In Boing! two grown men in pyjamas – b-boy dancers Wilkie Branson and Joel Daniel, who, along with the director Sally Cookson, initiated this production at Bristol Old Vic – pretend to be young brothers on Christmas Eve. Gripped by anticipation of Santa’s imminent arrival, the insomniac siblings leap about on a springy bed that dominates the stage and tussle acrobatically over their teddy bears.

Scarcely a day passes in our house without a bed being jumped on; the thud of toys hurled across a room is a recurring theme on the soundtrack to my life. And if you are looking for wily ways to outfox sleep, you could do worse than ask my children. So as my eldest, Oscar, and I headed to Boing! at the weekend, I couldn’t quite shake the feeling that I might as well be taking a pony to watch a pantomime horse.

I needn’t have worried. If Oscar was unconvinced by Branson and Daniel’s attempts to recreate the absolute commitment and unforced glee with which small children routinely embark on so many of the activities depicted, he didn’t say. If he was disappointed by the odd lapse in choreographic precision, or troubled by the slightly grating way in which the dancers would burst into shouty speech, he didn’t let on.

While older children in the audience laughed and hollered as the dancers clowned and bounced and, in a rare burst of absolute physical virtuosity, transformed themselves into free-wheeling robots, Oscar spent the 50-minute duration of the show, his first experience of live theatre, in a sort of stern reverie, teetering somewhere between awe and suspicion. Only on the way out did he start talking about the things he’d liked: the music (a reassuringly gentle score by Alex Vann), the scribble-covered set, the “boinging”.
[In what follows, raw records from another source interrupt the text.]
theorem execRstNonce_kept (path : Path) {s : State} (hs : Keeps K s) : ∀ t, execRstNonce path s = .next t → Keeps K t := by
  unfold execRstNonce
  try dsimp only
  with_reducible repeat'
    (first
      | (intro t ht; injection ht with ht; subst ht) | assumption | intro _ | apply Keeps.ite | apply State.keepCmd_kept
      | apply State.readNonce_kept | apply State.emit_kept | split)

theorem State.remoteReset_kept {s : State} (hs : Keeps K s) (p : Path) (w : Word) : ∀ u, Keeps K u → Keeps K
    ((State.remoteReset s p w).2 u) := by
  unfold State.remoteReset
  try dsimp only
  with_reducible repeat'
    (first
      | assumption | intro _ | apply Keeps.ite | apply State.setRs_kept | apply State.decideReset_kept
      | apply State.raiseKeep_kept | split)

theorem execRstRemote_kept (path : Path) (w : Word) {s : State} (hs : Keeps K s) :
    ∀ t, execRstRemote path w s = .next t → Keeps K t := by
  unfold execRstRemote
  try dsimp only
  with_reducible repeat'
    (first
      | (intro t ht; injection ht with ht; subst ht) | assumption | intro _ | apply Keeps.ite | apply State.keepCmd_kept
      | apply State.remoteReset_kept | apply State.emit_kept | split)

theorem State.caseRead_kept {s : State} (hs : Keeps K s) (ofs : Nat) (k : Nat) : Keeps K (State.caseRead s ofs k).2 := by
  unfold State.caseRead
  try dsimp only
  with_reducible repeat' (first | assumption | intro _ | apply Keeps.ite | apply State.usedFree_kept | split)

theorem State.sheetByte_kept {s : State} (hs : Keeps K s) (ofs : Nat) (b : Byte) : Keeps K (State.sheetByte s ofs b) := by
  unfold State.sheetByte
  try dsimp only
  with_reducible repeat' (first | assumption | intro _ | apply Keeps.ite | apply State.writeSheet_kept | split)

theorem State.caseWrite_kept {s : State} (hs : Keeps K s) (ofs : Nat) (k : Nat) (v : Nat) :
    Keeps K (State.caseWrite s ofs k v) := by
  unfold State.caseWrite
  try dsimp only
  with_reducible repeat'
    (first
      | assumption | intro _ | apply Keeps.ite | apply State.setToken_kept | apply State.sheetByte_kept | apply State.each_kept
      | apply State.writeSheet_kept | apply State.setFc_kept | apply State.setCase_kept | split)

theorem State.clearRc_kept {s : State} (hs : Keeps K s) (a : Nat) : Keeps K (State.clearRc s a) := by
  unfold State.clearRc
  try dsimp only
  with_reducible repeat' (first | assumption | intro _ | apply Keeps.ite | apply State.each_kept | apply State.put_kept | split)

theorem State.refresh_kept {s : State} (hs : Keeps K s) (a : Nat) : Keeps K (State.refresh s a) := by
  unfold State.refresh
  try dsimp only
  with_reducible repeat'
    (first
      | assumption | intro _ | apply Keeps.ite | apply State.put_kept | apply State.usedFree_kept | apply State.setReg_kept
      | split)

theorem State.readReg_kept {s : State} (hs : Keeps K s) (p : Path) (a : Nat) : Keeps K (State.readReg s p a).2 := by
  unfold State.readReg
  try dsimp only
  with_reducible repeat'
    (first
      | assumption | intro _ | apply Keeps.ite | apply State.latchTime_kept | apply State.readNonce_kept
      | apply State.sofPop_kept | apply State.capPop_kept | apply State.refresh_kept | apply State.clearRc_kept | split)

theorem State.writePlain_kept {s : State} (hs : Keeps K s) (a : Nat) (w : Word) : Keeps K (State.writePlain s a w) := by
  unfold State.writePlain
  try dsimp only
  with_reducible repeat'
    (first
      | assumption | intro _ | apply Keeps.ite | apply State.writeFields_kept | apply State.when_kept
      | apply State.driveInt_kept | apply State.gained_kept | split)

theorem State.writeSpine_kept {s : State} (hs : Keeps K s) (p : Nat) (o : Nat) (w : Word) :
    Keeps K (State.writeSpine s p o w) := by
  unfold State.writeSpine
  try dsimp only
  with_reducible repeat'
    (first
      | assumption | intro _ | apply Keeps.ite | apply State.testEnter_kept | apply State.testExit_kept
      | apply State.retrain_kept | apply State.readmitPort_kept | apply State.when_kept | apply State.clearLane_kept
      | apply State.force_kept | apply State.prbsWritten_kept | apply State.writePlain_kept | apply State.injGo_kept | split)

theorem State.writeFcCmd_kept {s : State} (hs : Keeps K s) (w : Word) : Keeps K (State.writeFcCmd s w) := by
  unfold State.writeFcCmd
  try dsimp only
  with_reducible repeat'
    (first
      | assumption | intro _ | apply Keeps.ite | apply State.armCmd_kept | apply State.disarm_kept | apply State.stageCmd_kept
      | apply State.verifyCmd_kept | apply State.shadowReset_kept | apply State.commitCmd_kept | apply State.revertCmd_kept
      | apply State.markCmd_kept | apply State.setReg_kept | split)

theorem State.writeEngine_kept {s : State} (hs : Keeps K s) (n : Nat) (a : Nat) (w : Word) :
    Keeps K (State.writeEngine s n a w) := by
  unfold State.writeEngine
  try dsimp only
  with_reducible repeat'
    (first
      | assumption | intro _ | apply Keeps.ite | apply State.when_kept | apply State.engLoad_kept | apply State.engRestart_kept
      | apply State.retireEngine_kept | apply State.postMail_kept | apply State.writePlain_kept | split)

theorem State.writeTime_kept {s : State} (hs : Keeps K s) (a : Nat) (w : Word) : Keeps K (State.writeTime s a w) := by
  unfold State.writeTime
  try dsimp only
  with_reducible repeat'
    (first
      | assumption | intro _ | apply Keeps.ite | apply State.when_kept | apply State.setCmd_kept | apply State.acceptCmd_kept
      | apply State.wmWrite_kept | apply State.writePlain_kept | split)

theorem State.writeHook_kept {s : State} (hs : Keeps K s) (a : Nat) (w : Word) : Keeps K (State.writeHook s a w) := by
  unfold State.writeHook
  try dsimp only
  with_reducible repeat'
    (first
      | assumption | intro _ | apply Keeps.ite | apply State.writeSpine_kept | apply State.writeEngine_kept
      | apply State.writeTime_kept | apply State.writeFcCmd_kept | apply State.keyProg_kept | apply State.keyRevoke_kept
      | apply State.flashCmd_kept | apply State.each_kept | apply State.writeHold_kept | apply State.writePlain_kept
      | apply State.when_kept | apply State.auxGo_kept | apply State.sbDrive_kept | apply State.wakeReq_kept
      | apply State.stewardReply_kept | apply State.proofWrite_kept | apply State.rearm_kept | split)

theorem State.writePp_kept {s : State} (hs : Keeps K s) (p : Path) (n : Nat) (w : Word) :
    KeepsWrite K (s.writePp p n w) := by
  unfold State.writePp
  extract_lets s1 r
  have h1 : Keeps K s1 := State.when_kept hs _ _ fun s hs => State.ppRearm_kept hs _ _
  have hr : Keeps K r.2 := State.onReq_kept h1 _ _ _
  clear_value r s1
  split
  · exact KeepsWrite.of (Keeps.ite hr h1) fun u hu => hu
  · exact KeepsWrite.of hr fun u hu => hu

theorem State.writeReg_kept {s : State} (hs : Keeps K s) (p : Path) (a : Nat) (w : Word) :
    KeepsWrite K (s.writeReg p a w) := by
  unfold State.writeReg
  split
  · exact KeepsWrite.of (hs) fun u hu => State.softReset_kept hs p w u hu
  split
  · exact KeepsWrite.of (hs) fun u hu => State.remoteReset_kept hs p w u hu
  split
  · exact KeepsWrite.of (hs) fun u hu => State.sleepWrite_kept hu p w
  split
  · exact State.writePp_kept hs _ _ _
  · exact KeepsWrite.of (State.writeHook_kept hs _ _) fun u hu => hu

theorem State.mgmtRead_kept {s : State} (hs : Keeps K s) (p : Path) (a : Nat) (sz : Nat) :
    Keeps K (State.mgmtRead s p a sz).2.2 := by
  unfold State.mgmtRead
  try dsimp only
  with_reducible repeat'
    (first
      | assumption | intro _ | apply Keeps.ite | apply State.readReg_kept | apply State.caseRead_kept | split)

theorem State.landWrite_kept {s : State} (hs : Keeps K s) (p : Path) (a sz : Nat) (w : Word) :
    KeepsWrite K (s.landWrite p a sz w) := by
  unfold State.landWrite
  extract_lets b
  clear_value b
  split
  · exact KeepsWrite.of (hs) fun u hu => hu
  split
  · exact KeepsWrite.of (Keeps.ite (State.writeShadow_kept hs _ _) hs) fun u hu => hu
  split
  · exact State.writeReg_kept hs _ _ _
  · exact KeepsWrite.of (State.imgWrite_kept hs _ _) fun u hu => hu
  · exact KeepsWrite.of (hs.setGalley (canonical_memWrite _ _ hs.9)) fun u hu => hu
  · exact KeepsWrite.of (State.bankWrite_kept hs _ _ _) fun u hu => hu
  · exact KeepsWrite.of (hs.setSram (canonical_memWrite _ _ hs.7)) fun u hu => hu
  · exact KeepsWrite.of (hs) fun u hu => hu
  · exact KeepsWrite.of (State.caseWrite_kept hs _ _ _) fun u hu => hu
  · exact KeepsWrite.of (hs) fun u hu => hu

theorem State.mgmtWrite_kept {s : State} (hs : Keeps K s) (p : Path) (a sz : Nat) (w : Word) :
    KeepsWrite K (s.mgmtWrite p a sz w) := by
  unfold State.mgmtWrite
  extract_lets st
  clear_value st
  split
  · exact KeepsWrite.of (State.refuseCustody_kept hs _ _) fun u hu => hu
  split
  · exact KeepsWrite.of (hs) fun u hu => hu
  · exact State.landWrite_kept hs _ _ _ _

theorem State.readWords_kept (p : Path) (k a : Nat) {s : State} (hs : Keeps K s) : Keeps K (State.readWords p k a s).2.2 := by
  induction k generalizing a s with
  | zero => exact hs
  | succ k ih =>
    have h := State.mgmtRead_kept hs p a 4
    unfold State.readWords
    dsimp only
    split
    · exact h
    · exact ih _ h

theorem State.writeWords_kept (p : Path) (ws : List Word) (a : Nat) {s : State} (hs : Keeps K s) :
    Keeps K (State.writeWords p ws a s).2.2.1 ∧ ∀ u, Keeps K u → Keeps K ((State.writeWords p ws a s).2.2.2 u) := by
  induction ws generalizing a s with
  | nil => exact ⟨hs, fun u hu => hu⟩
  | cons w ws ih =>
    obtain ⟨h, hg⟩ := State.mgmtWrite_kept hs p a 4 w
    unfold State.writeWords
    dsimp only
    split
    · exact ⟨h, hg⟩
    · obtain ⟨h', hg'⟩ := ih ((a + 4) % 2 ^ 32) h
      exact ⟨h', fun u hu => hg' _ (hg _ hu)⟩

theorem State.writeCmd_kept {s : State} (hs : Keeps K s) (p : Path) (a sz : Nat) (w : Word) (c : Instr) :
    Keeps K (s.writeCmd p a sz w c) := by
  unfold State.writeCmd
  refine State.ordered_kept hs _ _ _ _ fun s hs => ?_
  obtain ⟨h, hg⟩ := State.mgmtWrite_kept hs p a sz w
  exact hg _ (State.emit_kept h _)

theorem State.readCmd_kept {s : State} (hs : Keeps K s) (p : Path) (a : Nat) (sz : Nat) (c : Instr) :
    Keeps K (State.readCmd s p a sz c) := by
  unfold State.readCmd
  try dsimp only
  with_reducible repeat'
    (first
      | assumption | intro _ | apply Keeps.ite | apply State.ordered_kept | apply State.mgmtRead_kept | apply State.emit_kept
      | split)

theorem execRegisterWrite_kept (p : Path) (a : Word) (sz : Fin 3) (w : Word) {s : State} (hs : Keeps K s) :
    ∀ t, execRegisterWrite p a sz w s = .next t → Keeps K t := by
  unfold execRegisterWrite
  try dsimp only
  with_reducible repeat'
    (first
      | (intro t ht; injection ht with ht; subst ht) | assumption | intro _ | apply Keeps.ite | apply State.writeCmd_kept
      | split)

theorem execRcRead_kept (p : Path) (a : Word) (sz : Fin 3) {s : State} (hs : Keeps K s) :
    ∀ t, execRcRead p a sz s = .next t → Keeps K t := by
  unfold execRcRead
  try dsimp only
  with_reducible repeat'
    (first
      | (intro t ht; injection ht with ht; subst ht) | assumption | intro _ | apply Keeps.ite | apply State.readCmd_kept
      | split)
In the end, the easy charm of Boing! won me over, too, although I couldn’t help regretting that, in aiming at a young audience, it sets its sights a little low. An extended sequence during which the brothers used a duvet to catapult their cuddly toys into the air was one of many that felt too slight, too like something we could all do at home. Whereas the astonishing instant in which Daniel, lying flat on his back, sprang up like a startled salmon and onto his feet – now that was something I hadn’t seen before.